One thing was strikingly obvious: mass media became exactly as described for Proles: "[in the Ministry of Truth] There was a whole chain of separate departments dealing with proletarian literature, music, drama, and entertainment generally. Here were produced rubbishy newspapers, containing almost nothing except sport, crime, and astrology, sensational five-cent novelettes, films oozing with sex, and sentimental songs which were composed entirely by mechanical means..."

Is this not what you felt when ceasing to read your favorite newspaper after years of doing so, because meaningful content has been increasingly hitchhiked by idiotic following of celebrities' life or some similar garbage of today? Did you notice that your favorite newspaper webpage contains more and more of "whose breast popped out of a gala dress" or "who is divorcing whom", or "what is X. Kardashian ...ing tonight", or some other "picantery" of the currently most (un)important movie stars, than any meaningful news?

Sports content of the newspaper, being a proletarian fun previously (except maybe of a cricket column for Prince This of That and his siblings), became almost intellectual treat when compared to the rest of the "news". Not extracting the current war agenda of this or that idiotic USA president or gibbering of equally idiotic Iranian or X-an Prime Minister or President.

Those two features, unlimited powers of observation and fathomless stupidity of the Media, are two most strikingly corresponding to Orwell's prophecy, at the global scale.

Are there some other, minor correspondences between the book and the today reality, which did not yet become so global?

"Minute of hate" is taken in as a media-hypes, be it directed against moslem, gay, pedophiles or anyone/anything at hand, if there is a current lack of the atrocities of war.

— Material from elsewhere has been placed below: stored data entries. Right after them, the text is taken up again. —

/-- One more entry of a run joins the data queue, behind its others. -/
theorem runsOk_append {s t : State} {i : Fin 8} {r q : Run} {n : Nat} (hs : RunsOk s) (hr : s.slots[i] = some r)
    (hlen : s.rau.dataQueue.length < 8) (hd : t.rau.dataQueue = s.rau.dataQueue ++ [{ slot := i, index := n }])
    (ho : t.rau.output = s.rau.output) (hsl : t.slots = (setSlot i (some q) s).slots)
    (hq : RunOk q) (hph : q.phase = .streaming ∨ q.phase = .paused) (ht : q.taken = r.taken) (hse : r.sent ≤ q.sent)
        (hlo : q.taken ≤ n) (hhi : n < q.sent)
    (hinc : ∀ e ∈ s.rau.dataQueue, e.slot = i → e.index < n) : RunsOk t := by
  have hget : t.slots[i] = some q := by rw [hsl, setSlot_get, if_pos rfl]
  have hoth : ∀ j : Fin 8, j ≠ i → t.slots[j] = s.slots[j] :=
      fun j hj => by rw [hsl]; exact (RunStep.setSlot i _ s).others j hj
  refine ⟨?_, ?_, ?_, ?_⟩
  · intro j r' hj
    rw [beingInserted_congr ho]
    by_cases h : j = i
    · subst h; rw [hget] at hj; cases hj
      exact ⟨hq, fun x => by rcases hph with h | h <;> rw [h] at x <;> cases x⟩
    · rw [hoth j h] at hj; exact hs.1 j r' hj
  · rw [hd, List.length_append, List.length_singleton]; omega
  · intro e he
    rw [hd, List.mem_append, List.mem_singleton] at he
    rcases he with he | rfl
    · by_cases h : e.slot = i
      · obtain ⟨ej, ei⟩ := e; dsimp only at h; subst h
        obtain ⟨p, hp, -, hlo', hhi'⟩ := hs.2.2.1 _ he
        rw [hr] at hp; cases hp
        exact ⟨q, hget, hph, by rw [ht]; exact hlo', by exact Nat.lt_of_lt_of_le hhi' hse⟩
      · unfold entryOk; rw [hoth _ h]; exact hs.2.2.1 e he
    · exact ⟨q, hget, hph, hlo, hhi⟩
  · rw [hd, List.pairwise_append]
    refine ⟨hs.2.2.2, List.pairwise_singleton _ _, ?_⟩
    intro a ha b hb
    rw [List.mem_singleton] at hb; subst hb
    exact fun h => hinc a ha h

theorem probeExpires_runsOk (i : Fin 8) (s : State) (hs : RunsOk s) : RunsOk (probeExpires i s) := by
  unfold probeExpires
  split
  · rename_i r hr
    split
    · rename_i hp
      obtain ⟨hk, -⟩ := hs.1 i r hr
      obtain ⟨h1, h2, h3, h4, h5, h6, h7, h8, h9, h10, h11, h12, h13, h14, h15, h16, h17, h18⟩ := hk
      unfold Run.phaseOk at h18; rw [hp.1] at h18; dsimp only at h18
      obtain ⟨p1, p2, p3, p4, p5, p6, p7⟩ := h18
      dsimp only
      split
      · rename_i hc
        refine runsOk_append (i := i) (r := r) (n := r.taken) hs hr hc.2 (setData_dataQueue _ _) ?_ ?_ (q :=
            { r with probe := some (Config.probeTime s.straps.tcl), sent := r.taken + 1 }) ?_ (.inr hp.1) rfl p3
            (Nat.le_refl _) (Nat.lt_succ_self _) ?_
        · exact (EngineStep.setData (s := s) (q := s.rau.dataQueue ++ [{ slot := i, index := r.taken }])
              (fun _ => by have := hc.2; unfold Config.dataCapacity at this; simp; omega)).output
        · simp
        · obtain ⟨g, hg⟩ := Option.isSome_iff_exists.1 p1
          have hgg := h13 g hg
          refine ⟨h1, h2, h3, h4, h5, h6, h7, h8, h9, Nat.le_succ _, p2, ?_, h13, h14, h15, h16, h17, ?_⟩
          · show r.taken + 1 ≤ r.taken + r.granted.getD 0
            rw [hg]; simp; omega
          · unfold Run.phaseOk
            rw [show ({ r with probe := _, sent := _ } : Run).phase = .paused from hp.1]
            exact ⟨p1, p2, Nat.le_refl _, p4, rfl, p6, p7⟩
        · intro e he hj
          obtain ⟨ej, ei⟩ := e; dsimp only at hj; subst hj
          obtain ⟨p, hp', -, hlo, hhi⟩ := hs.2.2.1 _ he
          rw [hr] at hp'; cases hp'
          have hlo : r.taken ≤ ei := hlo
          have hhi : ei < r.sent := hhi
          have : ei = r.taken := by omega
          subst this
          exact absurd he hc.1
      · refine runsOk_setSlot hs hr ⟨h1, h2, h3, h4, h5, h6, h7, h8, h9, h10, h11, h12, h13, h14, h15, h16, h17,
            ?_⟩ ?_ rfl rfl rfl
        · unfold Run.phaseOk
          rw [show ({ r with probe := _ } : Run).phase = .paused from hp.1]
          exact ⟨p1, p2, p3, p4, rfl, p6, p7⟩
        · show r.phase ≠ _; rw [hp.1]; exact fun h => nomatch h
    · exact hs
  · exact hs

theorem grantPlace_runsOk (s : State) (hs : RunsOk s) : RunsOk (grantPlace s) := by
  unfold grantPlace
  split
  · rename_i i r hn
    obtain ⟨j, -, hj⟩ := List.exists_of_findSome?_eq_some hn
    split at hj
    · rename_i q hq
      split at hj
      · rename_i hw
        cases hj
        split
        · rename_i hc
          obtain ⟨hk, -⟩ := hs.1 i r hq
          obtain ⟨h1, h2, h3, h4, h5, h6, h7, h8, h9, h10, h11, h12, h13, h14, h15, h16, h17, h18⟩ := hk
          unfold Run.wants at hw
          simp only [Bool.and_eq_true, decide_eq_true_eq] at hw
          obtain ⟨⟨hp, hw1⟩, hw2⟩ := hw
          unfold Run.phaseOk at h18; rw [hp] at h18; dsimp only at h18
          obtain ⟨p1, p2, p3, p4, p5, p6⟩ := h18
          dsimp only
          refine runsOk_append (i := i) (r := r) (n := r.sent) hs hq hc (setData_dataQueue _ _) ?_ ?_ (q :=
              { r with sent := r.sent + 1, answer := if r.answer.isSome then r.answer else some s.answerTime }) ?_
              (.inl hp) rfl (Nat.le_succ _) h10 (Nat.lt_succ_self _) ?_
          · exact (EngineStep.setData (s := s) (q := s.rau.dataQueue ++ [{ slot := i, index := r.sent }])
                (fun _ => by have := hc; unfold Config.dataCapacity at this; simp; omega)).output
          · simp
          · refine ⟨h1, h2, h3, h4, h5, h6, h7, h8, h9, Nat.le_succ_of_le h10, hw1, ?_, h13, h14, h15, h16, h17, ?_⟩
            · show r.sent + 1 ≤ r.taken + r.granted.getD 0; omega
            · unfold Run.phaseOk
              rw [show ({ r with sent := _, answer := _ } : Run).phase = .streaming from hp]
              refine ⟨p1, p2, ⟨fun _ => ?_, fun _ => ?_⟩, p4, p5, p6⟩
              · show r.taken < r.sent + 1; omega
              · show (if r.answer.isSome then r.answer else some s.answerTime).isSome = true
                split
                · assumption
                · rfl
          · intro e he hj
            obtain ⟨ej, ei⟩ := e; dsimp only at hj; subst hj
            obtain ⟨p, hp', -, hlo, hhi⟩ := hs.2.2.1 _ he
            rw [hq] at hp'; cases hp'
            exact hhi
        · exact hs
      · cases hj
    · cases hj
  · exact hs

Until it became too expensive, USA and USSR were maintaining enough wars around the globe to fulfill such role for their population, but currently even they had to shrink the choice, with USA itself becoming a 3-rd world country, and Russia never fully reaching the importance of USSR. In People's Republic of China, Party has to be more careful not to succumb to Romanian danger of calling a rally and sinking below it. North Korea looks as if its leaders would use "1984" as a textbook.

The same is the case with religion, sexuality-it became a plastic to be mold by anyone at power-it pairs well with media as described above. Occurrence of sects or new popes or new religious leaders or, at the equal footing, some more or less sexually transmitted diseases is always at hand-as throughout the history, they are never missing from the picture.

Friendship, love... it is interesting to see that the development is not necessarily towards more freedom, based on the sheer power of numbers. In India or Arabian countries, ossified, outdated patriarchal systems are ruling the day more than ever, and it is not easy to foresee their transformation. In those places, power of the media turns handy to the government, and it could be some of those countries which will follow (or is already following) the steps of North Korea not in the direct political sense, but by a moral policing, being a ruling power in disguise.

There are many facets of "1984" which could be reached in disguise in today world. At the end, we all have a big chance to finish loving some version of the Big Brother, with his all-encompassing eyes and all-embracing powers.